I am working in Azure synapse and getting myself used to working with pyspark. I want to create a paring logic between lines in my df but I can’t get it to work. I have an ID column and a sequence number. For example:
| ID | seqNum |
|---|---|
| 100 | 3609 |
| 100 | 3610 |
| 100 | 3616 |
| 100 | 3617 |
| 100 | 3622 |
| 100 | 3623 |
| 100 | 3634 |
| 100 | 3642 |
| 100 | 3643 |
This is what the code should output:
| ID | seqNum | pairID |
|---|---|---|
| 100 | 3609 | 1 |
| 100 | 3610 | 1 |
| 100 | 3616 | 2 |
| 100 | 3617 | 2 |
| 100 | 3622 | 3 |
| 100 | 3623 | 3 |
| 100 | 3634 | Null |
| 100 | 3642 | 4 |
| 100 | 3643 | 4 |
Line with 3634 should not be paired because the difference between sequence numbers should be one.
I have logic in python that seems to work but then I cannot make use of the processing abilitys from spark. Can someone help me create the logic in pyspark?
# window specification
windowSpec = Window.orderBy("seqNum")
# Add prev and next sequence numbers
df = df.withColumn("prev_seq", lag("seqNum").over(windowSpec))
df = df.withColumn("next_seq", lead("seqNum").over(windowSpec))
# Add flags to indicate proximity
df = df.withColumn("diff_prev", col("ID") - col("prev_seq"))
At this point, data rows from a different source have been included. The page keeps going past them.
-- ==== Sys2Proof/Certificates/Slice0/Obligations.lean ====
section
/-! DEFINITION. The statements for the provers, from the numbered rules of spec/. OBLIGATIONS.json says of each which rule
or section it formalises. -/

open Sys2Proof Sys2Proof.Machine

/-! ### Encoding and issue -/

/-- R50: the eight words of the opcode map, the whole word compared (mask 0xFFFFFFFF), and every other word is no
command. -/
def Obligations.DecodeAgreesWithOpcodeMap : Prop :=
  (encode .nop = 0x00000000 ∧ encode .init = 0x00000001 ∧ encode .expand = 0x00000002 ∧
    encode .loadv = 0x00000003 ∧ encode .round = 0x00000004 ∧ encode .compress = 0x00000005 ∧
    encode .accum = 0x00000006 ∧ encode .block = 0x00000007) ∧
  (∀ (x : Word) (i : Instr), decode x = .ok i ↔ x = encode i) ∧
  (∀ x : Word, (∃ e, decode x = .error e) ↔ 0x08 ≤ x.toNat)

/-- Words written out from 30_encoding.md's format and from 95_test_vectors.md section 2.6. -/
def Obligations.SpecCommandWordsDecode : Prop :=
  decode 0b00000000000000000000000000000001 = .ok .init ∧
  decode 0b00000000000000000000000000000010 = .ok .expand ∧
  decode 0b00000000000000000000000000000100 = .ok .round ∧
  decode 0b00000000000000000000000000000111 = .ok .block ∧
  decode 0x00000100 = .error .reservedBits ∧ decode 0x80000007 = .error .reservedBits ∧
  decode 0x00000008 = .error .reservedOpcode ∧ decode 0x000000FF = .error .reservedOpcode ∧
  decodeTableWord 32 0x00000006 = some .accum

/-- R57 and the model's fetch: when the engine moves, the step is `exec` of the pending command with PEND (and so BUSY)
cleared after it; and a decoded command word placed by `withFetchWord`, the model's own way in (log entry 1), is what the
very next step runs. When the engine moves is the model's form of R122 (log entry 2). -/
def Obligations.StepRunsThePendingCommand : Prop :=
  (∀ (s t : State) (i : Instr), s.engineTurn i → exec i s = .next t →
    step s = .next { t with pend := none, delay := 0 }) ∧
  (∀ (s t : State) (nbits w : Nat) (i : Instr), decodeTableWord nbits w = some i → i.wellFormed = true →
    exec i (s.withFetchWord nbits w) = .next t →
    (s.withFetchWord nbits w).pend = some i ∧
    step (s.withFetchWord nbits w) = .next { t with pend := none, delay := 0 })

/-- R51, R34: a CMD write while idle issues the command of its word exactly when `Legal` holds of the word and RC;
otherwise it raises ILL and does nothing else. `script`, `delay` and `issues` are the model's own (log entries 1, 2). -/
def Obligations.CommandWriteIssuesExactlyLegalWords : Prop :=
  ∀ (s : State) (x : Word) (rest : List HostOp), s.hostTurn (.wr .w32 0x004 x) rest → s.pend = none →
    s.rc.toNat ≤ 64 →
    (∀ i : Instr, x = encode i → ¬(i = .round ∧ s.rc.toNat = 64) → ¬(i = .accum ∧ s.rc.toNat ≠ 64) →
      step s = .next { s with
        script := rest, pend := some i, delay := Config.latency i s.issues, issues := s.issues + 1 }) ∧
    ((x.extractLsb' 8 24 ≠ 0 ∨ 0x08 ≤ (x.extractLsb' 0 8).toNat ∨ (x = 0x04 ∧ s.rc.toNat = 64) ∨
        (x = 0x06 ∧ s.rc.toNat ≠ 64)) →
      step s = .next { s with script := rest, delay := s.delay - 1, ill := true })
df = df.withColumn("diff_next", col("next_seq") - col("seqNum"))
#make PairID
df = df.withColumn("PairID", lit(None).cast("int"))
# Assign PairID based on proximity logic
pair_id = 1
rows = df.collect() # Collect rows for iterative processing
paired_indices = set() # Track already paired rows
result = []
for i, row in enumerate(rows):
if i in paired_indices:
continue # Skip already paired rows
current = row["seqNum"]
prev_diff = row["diff_prev"]
next_diff = row["diff_next"]
# Pair with the row above if diff_prev == 1 and it is not already paired
if prev_diff == 1 and (i - 1) not in paired_indices:
result.append((current, pair_id, rows[i - 1]["seqNum"]))
result.append((rows[i - 1]["seqNum"], pair_id, current))
paired_indices.update([i, i - 1])
pair_id += 1
# Pair with the row below if diff_next == 1 and it is not already paired
elif next_diff == 1 and (i + 1) not in paired_indices:
result.append((current, pair_id, rows[i + 1]["seqNum"]))
result.append((rows[i + 1]["seqNum"], pair_id, current))
paired_indices.update([i, i + 1])
pair_id += 1
else:
result.append((current, None, None))
# to DataFrame
result_df = spark.createDataFrame(result, ["seqNum", "PairID", "Closest"])
df = df.withColumn("diff_prev", col("ID") - col("prev_seq"))correct? Or is it col("seqNum") instead of col("ID")? Is the column ID of any relevance at all?